What you should do:
Within the listing below, the lines to output run from the one containing "let waits := p.stage" through the one containing "else s.linkDownFault port c)"; copy them exactly and nothing else.

Data excerpts:
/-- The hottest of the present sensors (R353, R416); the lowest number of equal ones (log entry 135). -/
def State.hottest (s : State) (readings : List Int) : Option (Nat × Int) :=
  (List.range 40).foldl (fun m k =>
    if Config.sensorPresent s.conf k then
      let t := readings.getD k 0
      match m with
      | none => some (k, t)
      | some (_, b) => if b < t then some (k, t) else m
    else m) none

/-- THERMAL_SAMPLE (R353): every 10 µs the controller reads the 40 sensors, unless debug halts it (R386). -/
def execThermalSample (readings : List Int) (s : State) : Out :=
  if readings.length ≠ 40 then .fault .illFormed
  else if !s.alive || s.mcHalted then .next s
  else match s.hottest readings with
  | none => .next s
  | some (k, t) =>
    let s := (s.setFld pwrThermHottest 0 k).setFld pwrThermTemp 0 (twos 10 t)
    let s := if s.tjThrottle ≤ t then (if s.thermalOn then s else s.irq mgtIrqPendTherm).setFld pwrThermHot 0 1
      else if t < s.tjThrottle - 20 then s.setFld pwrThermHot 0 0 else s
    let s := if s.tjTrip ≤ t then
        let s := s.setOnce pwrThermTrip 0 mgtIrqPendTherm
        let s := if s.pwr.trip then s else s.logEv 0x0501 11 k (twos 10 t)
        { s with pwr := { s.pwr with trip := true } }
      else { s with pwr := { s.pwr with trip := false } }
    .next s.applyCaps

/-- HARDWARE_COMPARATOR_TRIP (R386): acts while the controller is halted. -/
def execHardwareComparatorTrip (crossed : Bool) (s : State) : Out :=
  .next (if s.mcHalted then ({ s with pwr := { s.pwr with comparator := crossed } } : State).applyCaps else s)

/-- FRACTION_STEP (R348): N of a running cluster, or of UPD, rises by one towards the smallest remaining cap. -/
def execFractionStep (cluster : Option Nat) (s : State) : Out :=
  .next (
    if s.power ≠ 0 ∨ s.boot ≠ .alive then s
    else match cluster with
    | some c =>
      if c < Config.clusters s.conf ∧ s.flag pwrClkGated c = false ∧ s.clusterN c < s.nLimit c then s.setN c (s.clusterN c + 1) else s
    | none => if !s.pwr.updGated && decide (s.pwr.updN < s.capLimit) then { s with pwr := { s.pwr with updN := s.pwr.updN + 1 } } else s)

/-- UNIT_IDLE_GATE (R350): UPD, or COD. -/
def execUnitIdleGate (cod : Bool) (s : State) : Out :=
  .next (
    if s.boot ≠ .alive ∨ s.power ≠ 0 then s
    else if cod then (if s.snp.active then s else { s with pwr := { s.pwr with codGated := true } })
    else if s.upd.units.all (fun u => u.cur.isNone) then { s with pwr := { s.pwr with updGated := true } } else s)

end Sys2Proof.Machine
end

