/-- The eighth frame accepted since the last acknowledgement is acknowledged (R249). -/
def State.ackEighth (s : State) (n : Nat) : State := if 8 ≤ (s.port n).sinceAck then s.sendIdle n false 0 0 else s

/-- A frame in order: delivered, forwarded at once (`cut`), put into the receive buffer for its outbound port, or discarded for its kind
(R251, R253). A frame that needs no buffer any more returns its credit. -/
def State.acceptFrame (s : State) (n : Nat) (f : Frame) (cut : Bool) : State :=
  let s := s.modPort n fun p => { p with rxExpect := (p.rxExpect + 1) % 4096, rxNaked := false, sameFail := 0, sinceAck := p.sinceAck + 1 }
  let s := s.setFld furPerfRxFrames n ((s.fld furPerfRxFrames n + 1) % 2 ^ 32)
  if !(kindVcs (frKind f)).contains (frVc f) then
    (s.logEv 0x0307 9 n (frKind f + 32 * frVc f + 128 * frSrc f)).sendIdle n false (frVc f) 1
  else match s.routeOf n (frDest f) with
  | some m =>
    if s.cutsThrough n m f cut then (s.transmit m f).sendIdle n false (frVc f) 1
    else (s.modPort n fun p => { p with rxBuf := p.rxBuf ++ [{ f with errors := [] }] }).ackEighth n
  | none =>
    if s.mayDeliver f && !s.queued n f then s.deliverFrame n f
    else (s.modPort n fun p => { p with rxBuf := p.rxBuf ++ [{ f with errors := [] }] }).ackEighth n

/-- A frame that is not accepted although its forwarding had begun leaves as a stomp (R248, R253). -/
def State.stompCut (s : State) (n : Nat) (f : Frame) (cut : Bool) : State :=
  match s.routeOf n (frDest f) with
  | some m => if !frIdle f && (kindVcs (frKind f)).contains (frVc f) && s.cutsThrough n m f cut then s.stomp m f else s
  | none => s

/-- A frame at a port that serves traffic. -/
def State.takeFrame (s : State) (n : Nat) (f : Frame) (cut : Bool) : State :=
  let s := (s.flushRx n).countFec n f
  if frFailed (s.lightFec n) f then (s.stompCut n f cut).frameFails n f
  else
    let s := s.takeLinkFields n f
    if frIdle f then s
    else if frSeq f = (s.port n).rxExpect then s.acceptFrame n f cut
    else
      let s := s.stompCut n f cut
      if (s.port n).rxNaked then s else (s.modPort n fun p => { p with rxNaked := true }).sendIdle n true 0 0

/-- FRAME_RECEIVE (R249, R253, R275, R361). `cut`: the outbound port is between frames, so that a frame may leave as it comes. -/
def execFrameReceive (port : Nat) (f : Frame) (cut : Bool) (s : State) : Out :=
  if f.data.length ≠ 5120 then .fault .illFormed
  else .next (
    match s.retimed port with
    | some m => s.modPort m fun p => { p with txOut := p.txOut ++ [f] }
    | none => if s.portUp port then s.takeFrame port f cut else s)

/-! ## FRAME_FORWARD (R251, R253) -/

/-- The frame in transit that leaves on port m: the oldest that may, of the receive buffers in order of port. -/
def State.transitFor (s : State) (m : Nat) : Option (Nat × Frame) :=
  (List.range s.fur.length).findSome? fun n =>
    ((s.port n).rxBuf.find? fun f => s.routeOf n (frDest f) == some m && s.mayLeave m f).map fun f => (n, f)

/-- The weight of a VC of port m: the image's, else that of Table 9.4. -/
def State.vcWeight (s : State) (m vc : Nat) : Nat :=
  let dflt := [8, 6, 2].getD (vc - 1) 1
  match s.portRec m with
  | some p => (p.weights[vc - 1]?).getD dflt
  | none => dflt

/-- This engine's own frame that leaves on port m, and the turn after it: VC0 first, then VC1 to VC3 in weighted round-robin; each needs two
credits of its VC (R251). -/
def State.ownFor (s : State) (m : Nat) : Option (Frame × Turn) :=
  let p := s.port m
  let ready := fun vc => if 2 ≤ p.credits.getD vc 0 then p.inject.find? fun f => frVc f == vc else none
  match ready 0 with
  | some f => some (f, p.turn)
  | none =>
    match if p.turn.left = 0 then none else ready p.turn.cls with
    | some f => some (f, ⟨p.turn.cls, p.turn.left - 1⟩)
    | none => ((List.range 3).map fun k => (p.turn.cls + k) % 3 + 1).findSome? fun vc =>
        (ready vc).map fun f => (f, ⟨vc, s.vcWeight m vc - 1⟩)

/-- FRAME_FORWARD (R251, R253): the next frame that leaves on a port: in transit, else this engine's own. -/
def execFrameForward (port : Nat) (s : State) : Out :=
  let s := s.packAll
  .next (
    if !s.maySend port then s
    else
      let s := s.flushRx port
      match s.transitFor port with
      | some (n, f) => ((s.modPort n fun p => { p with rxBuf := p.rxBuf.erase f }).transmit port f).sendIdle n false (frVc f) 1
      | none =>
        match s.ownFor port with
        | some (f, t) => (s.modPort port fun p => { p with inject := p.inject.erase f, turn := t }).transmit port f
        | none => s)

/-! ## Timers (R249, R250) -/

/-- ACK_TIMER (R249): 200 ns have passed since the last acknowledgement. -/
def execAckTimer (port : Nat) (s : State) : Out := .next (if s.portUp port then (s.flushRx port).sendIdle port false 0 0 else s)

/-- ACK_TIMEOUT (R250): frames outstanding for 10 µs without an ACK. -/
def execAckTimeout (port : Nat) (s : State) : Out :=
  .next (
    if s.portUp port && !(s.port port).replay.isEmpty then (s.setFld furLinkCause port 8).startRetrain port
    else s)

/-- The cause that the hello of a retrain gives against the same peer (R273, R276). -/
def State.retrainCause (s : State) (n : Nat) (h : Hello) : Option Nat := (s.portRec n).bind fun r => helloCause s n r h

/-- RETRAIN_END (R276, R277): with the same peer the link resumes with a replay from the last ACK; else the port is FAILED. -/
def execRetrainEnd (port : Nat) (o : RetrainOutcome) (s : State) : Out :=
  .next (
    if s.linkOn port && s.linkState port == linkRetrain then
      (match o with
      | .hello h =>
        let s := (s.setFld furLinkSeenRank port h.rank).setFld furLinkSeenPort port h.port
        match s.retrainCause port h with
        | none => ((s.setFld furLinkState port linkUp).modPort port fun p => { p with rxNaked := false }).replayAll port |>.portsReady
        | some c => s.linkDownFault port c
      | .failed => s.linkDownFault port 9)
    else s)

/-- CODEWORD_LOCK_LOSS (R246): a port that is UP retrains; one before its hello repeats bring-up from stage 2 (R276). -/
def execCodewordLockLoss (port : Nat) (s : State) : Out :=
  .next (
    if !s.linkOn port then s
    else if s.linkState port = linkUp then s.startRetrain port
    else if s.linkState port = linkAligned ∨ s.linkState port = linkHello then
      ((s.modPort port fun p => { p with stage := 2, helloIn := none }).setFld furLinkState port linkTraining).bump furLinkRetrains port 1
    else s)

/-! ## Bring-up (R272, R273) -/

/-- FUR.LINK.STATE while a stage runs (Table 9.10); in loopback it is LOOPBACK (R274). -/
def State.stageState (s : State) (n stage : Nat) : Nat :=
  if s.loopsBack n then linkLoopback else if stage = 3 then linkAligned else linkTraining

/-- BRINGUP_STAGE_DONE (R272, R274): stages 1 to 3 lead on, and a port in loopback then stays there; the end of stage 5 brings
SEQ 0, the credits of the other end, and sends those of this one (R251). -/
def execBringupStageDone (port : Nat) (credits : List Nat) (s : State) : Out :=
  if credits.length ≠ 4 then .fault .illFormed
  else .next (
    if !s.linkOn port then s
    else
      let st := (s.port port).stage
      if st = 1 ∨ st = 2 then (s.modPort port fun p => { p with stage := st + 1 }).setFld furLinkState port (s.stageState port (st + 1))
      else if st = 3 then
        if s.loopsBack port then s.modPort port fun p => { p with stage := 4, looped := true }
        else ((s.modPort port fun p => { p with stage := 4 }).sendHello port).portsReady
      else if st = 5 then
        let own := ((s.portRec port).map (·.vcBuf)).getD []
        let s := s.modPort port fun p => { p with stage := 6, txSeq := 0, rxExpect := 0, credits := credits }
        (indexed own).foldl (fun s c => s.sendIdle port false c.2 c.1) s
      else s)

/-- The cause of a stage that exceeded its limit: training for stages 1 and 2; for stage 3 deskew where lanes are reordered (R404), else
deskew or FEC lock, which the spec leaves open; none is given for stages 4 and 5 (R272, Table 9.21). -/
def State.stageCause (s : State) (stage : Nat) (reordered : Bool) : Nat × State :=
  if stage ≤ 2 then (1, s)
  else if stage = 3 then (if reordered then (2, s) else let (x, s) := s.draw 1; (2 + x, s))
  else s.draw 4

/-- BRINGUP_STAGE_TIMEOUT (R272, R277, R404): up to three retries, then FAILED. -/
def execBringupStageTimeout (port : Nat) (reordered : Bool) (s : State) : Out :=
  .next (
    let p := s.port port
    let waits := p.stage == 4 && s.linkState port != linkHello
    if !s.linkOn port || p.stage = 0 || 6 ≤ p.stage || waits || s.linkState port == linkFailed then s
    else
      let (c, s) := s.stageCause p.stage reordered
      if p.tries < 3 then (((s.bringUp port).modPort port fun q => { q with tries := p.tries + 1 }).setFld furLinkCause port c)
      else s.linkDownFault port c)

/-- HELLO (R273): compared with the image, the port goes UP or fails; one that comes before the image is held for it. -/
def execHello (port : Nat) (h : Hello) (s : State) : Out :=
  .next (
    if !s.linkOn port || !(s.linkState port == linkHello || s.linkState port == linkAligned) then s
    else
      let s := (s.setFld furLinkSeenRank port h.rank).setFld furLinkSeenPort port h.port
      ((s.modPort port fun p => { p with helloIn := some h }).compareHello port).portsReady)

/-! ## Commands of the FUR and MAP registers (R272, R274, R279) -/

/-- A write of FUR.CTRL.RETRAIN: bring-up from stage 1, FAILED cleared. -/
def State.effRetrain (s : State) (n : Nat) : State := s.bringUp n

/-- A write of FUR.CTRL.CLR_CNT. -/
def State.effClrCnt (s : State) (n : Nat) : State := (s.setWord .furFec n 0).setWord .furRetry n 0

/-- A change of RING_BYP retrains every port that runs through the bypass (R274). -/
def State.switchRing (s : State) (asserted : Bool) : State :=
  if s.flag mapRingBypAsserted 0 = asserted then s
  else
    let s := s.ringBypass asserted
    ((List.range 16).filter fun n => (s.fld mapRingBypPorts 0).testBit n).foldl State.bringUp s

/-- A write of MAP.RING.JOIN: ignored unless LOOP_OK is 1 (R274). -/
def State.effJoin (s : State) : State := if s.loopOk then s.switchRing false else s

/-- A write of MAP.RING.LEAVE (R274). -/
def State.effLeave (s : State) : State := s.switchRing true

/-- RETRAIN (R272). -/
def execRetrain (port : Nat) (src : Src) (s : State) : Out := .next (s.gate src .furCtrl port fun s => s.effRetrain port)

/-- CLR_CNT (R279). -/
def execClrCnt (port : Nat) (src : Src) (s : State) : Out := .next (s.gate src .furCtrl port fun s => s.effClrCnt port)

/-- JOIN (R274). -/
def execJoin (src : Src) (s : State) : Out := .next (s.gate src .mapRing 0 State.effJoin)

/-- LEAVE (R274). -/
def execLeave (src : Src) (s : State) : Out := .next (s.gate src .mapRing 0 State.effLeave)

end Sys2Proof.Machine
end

Written answer:
    let waits := p.stage == 4 && s.linkState port != linkHello
    if !s.linkOn port || p.stage = 0 || 6 ≤ p.stage || waits || s.linkState port == linkFailed then s
    else
      let (c, s) := s.stageCause p.stage reordered
      if p.tries < 3 then (((s.bringUp port).modPort port fun q => { q with tries := p.tries + 1 }).setFld furLinkCause port c)
      else s.linkDownFault port c)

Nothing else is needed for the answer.